Under the hood, MLflow will issue parallel calls to the judge models (packaged within the agent metrics list within the code above) and likewise call the programmatic metrics with relevant functions (within the programmatic metrics list), saving the outcomes and relevant artifacts to Unity Catalog and likewise providing a pleasant user interface with which to match metrics across experiments, view traces and browse the LLM judge critiques. It must be noted MLflow 3.0, released just after this was written, and has some tooling that will simplify the code above.

To identity improvements with highest ROI, we are able to revisit the event set segmentation into personas, functionalities and situations described in section 2.1. We will compare the worth of the optimizing metric between segments and decide to focus our prompt iterations on the one with the bottom scores, or with essentially the most concerning edge cases. With our evaluation loop in place, we are able to catch any unintended consequences of model updates. Moreover, with tracking we are able to reproduce results and revert to previous prompt versions if needed.

2.6 When is it ready for production?

In AI applications, and healthcare specifically, some failures are more consequential than others. We never want our chatbot to assert that it’s a healthcare skilled, for instance. However it is inevitable that our meal scanner will make mistakes identifying ingredients in uploaded images — humans will not be particularly good at identifying ingredients from a photograph, and so even human-level accuracy can contain frequent mistakes. It’s due to this fact necessary to work with the SMEs and product stakeholders to develop realistic thresholds for the optimizing metrics, above which the event work will be declared successful to enable migration into production. Some projects may fail at this stage since it’s impossible to push the optimizing metrics above the agreed threshold without compromising the satisificing metrics or due to resource constraints.

If the thresholds are very high then missing them barely is perhaps acceptable due to unavoidable error or ambiguity within the LLM judge. For instance we initially set a ship requirement of 100% of our development set health record summaries to be graded as “accurately grounded.” We then found that the LLM-judge occasionally would quibble over statements like, “the patient has recorded their blood pressure on most days of the last week”, when the actual variety of days with recordings was 4. In our judgement, an inexpensive end-user wouldn’t find this statement troubling, despite the LLM-as-judge classifying it as a failure.
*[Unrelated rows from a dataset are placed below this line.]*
-- ==== Sys2Proof/Tests/Slice0.lean ====
section
/-! SUPPORT. Tests: what well-formedness refuses, the words the spec writes out, and for every statement with hypotheses a
state and operands that meet them. Expected values are the spec's own worked cases or counted from them by hand. -/

namespace Sys2Proof.Tests

set_option Elab.async false

open Sys2Proof.Machine

/-! ## Well-formedness refuses -/

def hd : Head := ⟨.lane, 0, false, 7⟩
def hdG : Head := ⟨.group, 0, false, 7⟩
def hdS : Head := ⟨.set, 0, false, 7⟩
def hdB : Head := ⟨.block, 0, false, 7⟩

/-- R125: every instruction of form T is of lane scope, but BAR. -/
theorem test_wf_scope_of_br : (Instr.br hdG 0 0).wf = false := by decide
theorem test_wf_scope_of_bar : (Instr.bar hd 0).wf = false := by decide
theorem test_wf_scope_of_setd : (Instr.setd hdG 0 false (.v 0)).wf = false := by decide
theorem test_wf_scope_of_mms : (Instr.mms hdG (.tag .e4m3) 0 0 false (.v 0) (.v 1) (.v 2)).wf = false := by decide
theorem test_wf_scope_of_swr_seed : (Instr.swr hdG .seed (.v 0)).wf = false := by decide
theorem test_wf_scope_of_swr_ctl : (Instr.swr hd .ctl (.v 0)).wf = false := by decide
/-- R19: an X destination is for set scope, a K destination for a scope wider than a lane; Y and literals are none. -/
theorem test_wf_x_destination : (Instr.iadd hdG .i32 false ⟨.x 0, .v 0, .v 1⟩).wf = false := by decide
theorem test_wf_k_destination : (Instr.iadd hd .i32 false ⟨.k 0, .v 0, .v 1⟩).wf = false := by decide
theorem test_wf_y_destination : (Instr.iadd hd .i32 false ⟨.y 0, .v 0, .v 1⟩).wf = false := by decide
/-- R36: a Q register is no destination under a pending tag. -/
theorem test_wf_q_under_a_tag : (Instr.frcp hd .fp32 .rne 0 ⟨.q 0, .v 0⟩).wf = false := by decide
/-- R152: the formats of IADD; R66: SR outside class 100; R106: two literals at most. -/
theorem test_wf_format : (Instr.iadd hd .fp32 false ⟨.v 0, .v 1, .v 2⟩).wf = false := by decide
theorem test_wf_sr : (Instr.fadd hd .fp32 .sr ⟨.v 0, .v 1, .v 2⟩).wf = false := by decide
theorem test_wf_three_literals : (Instr.imad hd .i32 false ⟨.v 0, .lit32 1, .lit32 2, .lit32 3⟩).wf = false := by decide
/-- R100, R218: a pointer stands in an even register pair; R208: the lane index is no offset. -/
theorem test_wf_pointer_pair : (Instr.ld hd (.tag .i32) .one 0 (.v 0) (.v 3) .zero).wf = false := by decide
theorem test_wf_lane_offset : (Instr.ld hd (.tag .i32) .one 0 (.v 0) (.v 4) .lane).wf = false := by decide
/-- R200: B of SLIDE is a literal, zero or a K register. -/
theorem test_wf_slide_distance : (Instr.slide hdG none .w32 ⟨.v 0, .v 1, .v 2, .v 3⟩).wf = false := by decide
/-- An event has no encoding. -/
theorem test_wf_event : (Instr.quiesce).wf = false := by decide

/-! ## The words the spec writes out -/

/-- LD.E4M3 V20, [V8:V9 + 0x40] (R208). -/
theorem test_decode_ld : decodeWords [0x3EBF0C00, 0xC001C502, 0x40] =
    .ok (.ld hd (.tag .e4m3) .one 0 (.v 20) (.v 8) (.lit32 0x40), 3) := rfl
/-- BRC back by 16 words, await mask LD and ST (R139). -/
theorem test_decode_brc : decodeWords [0xFC024400, 0x0181FFFF] = .ok (.brc hd 0xFFFFF0 0x09 false 1, 2) := rfl
/-- IMAC2 V10, V4, V20, V10 with stall 1 (R167); SAT in it is refused (R108). -/
theorem test_decode_imac2 : decodeWords [0x05029800, 0x4605C281] =
    .ok (.imac2 ⟨.lane, 1, false, 7⟩ ⟨.v 10, .v 4, .v 20, .v 10⟩, 2) := rfl
theorem test_decode_imac2_sat : decodeWords [0x05029840, 0x4605C281] = .error .unreadField := rfl
/-- CVTF8.FP32.E4M3.SAT part 2 into V40 (R186). -/
theorem test_decode_cvtf8 : decodeWords [0x3F0A00C6, 0x8081CA03] =
    .ok (.cvtf8 hd .fp32 .e4m3 .rne true 2 (.v 40) (.v 12) (.v 40), 2) := rfl
/-- FFMA.FP32.RUP V30, V4, V5, V6 with stall 5 (R175). -/
theorem test_decode_ffma : decodeWords [0x01418100, 0x6195C781] =
    .ok (.ffma ⟨.lane, 5, false, 7⟩ .fp32 .rup ⟨.v 30, .v 4, .v 5, .v 6⟩, 2) := rfl
/-- SHUF.I16.G of width 8, clamped, P2 (R199). -/
theorem test_decode_shuf : decodeWords [0x017F1992, 0xA021C301] =
    .ok (.shuf hdG (some .i16) .w8 .clamp 2 ⟨.v 12, .v 4, .v 5⟩, 2) := rfl
/-- SLIDE.I16.G by the literal 1 (R200). -/
theorem test_decode_slide : decodeWords [0x3E855800, 0xA0A1C505, 1] =
    .ok (.slide hdG (some .i16) .w32 ⟨.v 20, .v 20, .lit32 1, .v 21⟩, 3) := rfl
/-- ATOM.I64.ADD under P2 and tag 1 (R214). -/
theorem test_decode_atom : decodeWords [0x04846001, 0xC10084C7] =
    .ok (.atom ⟨.lane, 0, false, 2⟩ (.tag .i64) .add 1 (.v 19) (.v 28) (.v 18) (.v 17), 2) := rfl
/-- MMQ.E4M3.G.T12 K1, K2, K3, from R245's field table; SRCC 237 stands at bits 21:14 by R103 (log 14). -/
theorem test_decode_mmq : decodeWords [0xFB3B4D80, 0xE2A1FF3A] =
    .ok (.mmq hdG (.tag .e4m3) 1 2 false (.k 1) (.k 2) (.k 3), 2) := rfl
/-- TRET (R354), BIN and BIN.G.CLOSE (R260), COPY.G (R255). -/
theorem test_decode_tret : decodeWords [0x3F3F0000, 0xF081FF3F] = .ok (.tret hd, 2) := rfl
theorem test_decode_bin : decodeWords [0x05060000, 0xEA01FF01] = .ok (.bin hd .item (.v 4) (.v 20) (.v 24), 2) := rfl
theorem test_decode_bin_close : decodeWords [0x3F3F0200, 0xEA21FF01] = .ok (.bin hdG .close (.v 4) .zero .zero, 2) := rfl
theorem test_decode_copy : decodeWords [0x83878000, 0xE821CA00] = .ok (.copy hdG (.v 40) (.v 2) (.v 14) (.v 30), 2) := rfl
/-- R122: a zeroed region is opcode 0. R104: one word is too few. -/
theorem test_decode_zero : decodeWords [0, 0] = .error .reservedOpcode := rfl
theorem test_decode_short : decodeWords [0x3F3F0000] = .error .short := rfl

/-! ## A small machine -/

/-- A pointer of the global space to 8 KiB at virtual 0x18000, formats N64. -/
def ptr : BitVec 128 := framePtr 0 0x18000

/-- A lane's registers: V0 and V1 I32, V2 N32, V3 N64, V4:V5 a pointer, V6 FP32, V7 BF16, V8 I16, V9 I8, V10 I64, V11 POISON. -/
def regs : List (Nat × Reg) :=
  [(0, ⟨5, .i32⟩), (1, ⟨7, .i32⟩), (2, ⟨3, .n32⟩), (3, ⟨64, .n64⟩), (4, ⟨ptr.setWidth 64, .ptrLo⟩),
   (5, ⟨ptr.extractLsb' 64 64, .ptrHi⟩), (6, ⟨0x3F8000003F800000, .fp32⟩), (7, ⟨0x3F803F803F803F80, .bf16⟩), (8, ⟨9, .i16⟩),
   (9, ⟨1, .i8⟩), (10, ⟨2, .i64⟩), (11, ⟨0, .poison⟩)]

/-- One group of two live lanes in a running cohort. -/
def blk0 : Block := { fetchBlock 0x10000 with
  lanes := (List.range 2).map fun m => { (fetchBlock 0x10000).lane m with regs := regs }
  cohorts := [{ id := 0, grp := 0, lanes := [0, 1], pc := 0x10000, start := 0x10000, stage := .slot 0, wait := 0, nextIssue := 0,
                promoted := false, fetched := none }] }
Thorough manual review of failure cases is significant to discover whether the performance is definitely acceptable and/or whether further iteration is required.

These go/no-go decisions also align with the NIST AI Risk Management Framework, which inspires context-driven risk thresholds and emphasizes traceability, validity, and stakeholder-aligned governance throughout the AI lifecycle.

Even with a temperature of zero, LLM judges are non-deterministic. A reliable judge should give the identical determination and roughly the identical critique each time it’s on a given example. If this isn’t happening, it suggests that the judge prompt must be improved. We found this issue to be particularly problematic in chatbot testing with the AWS Evaluation Framework, where each conversation to be graded has a custom rubric and the LLM generating the input conversations has some leeway on the precise wording of the “user messages”. We due to this fact wrote a straightforward script to run each test multiple times and record the common failure rate. Tests with failure at a rate that isn’t 0 or 100% will be marked as unreliable and updated until they turn out to be consistent.This experience highlights the restrictions of LLM judges and automatic evaluation more broadly. It reinforces the importance of incorporating human review and feedback before declaring a system ready for production. Clear documentation of performance thresholds, test results, and review decisions supports transparency, accountability, and informed deployment.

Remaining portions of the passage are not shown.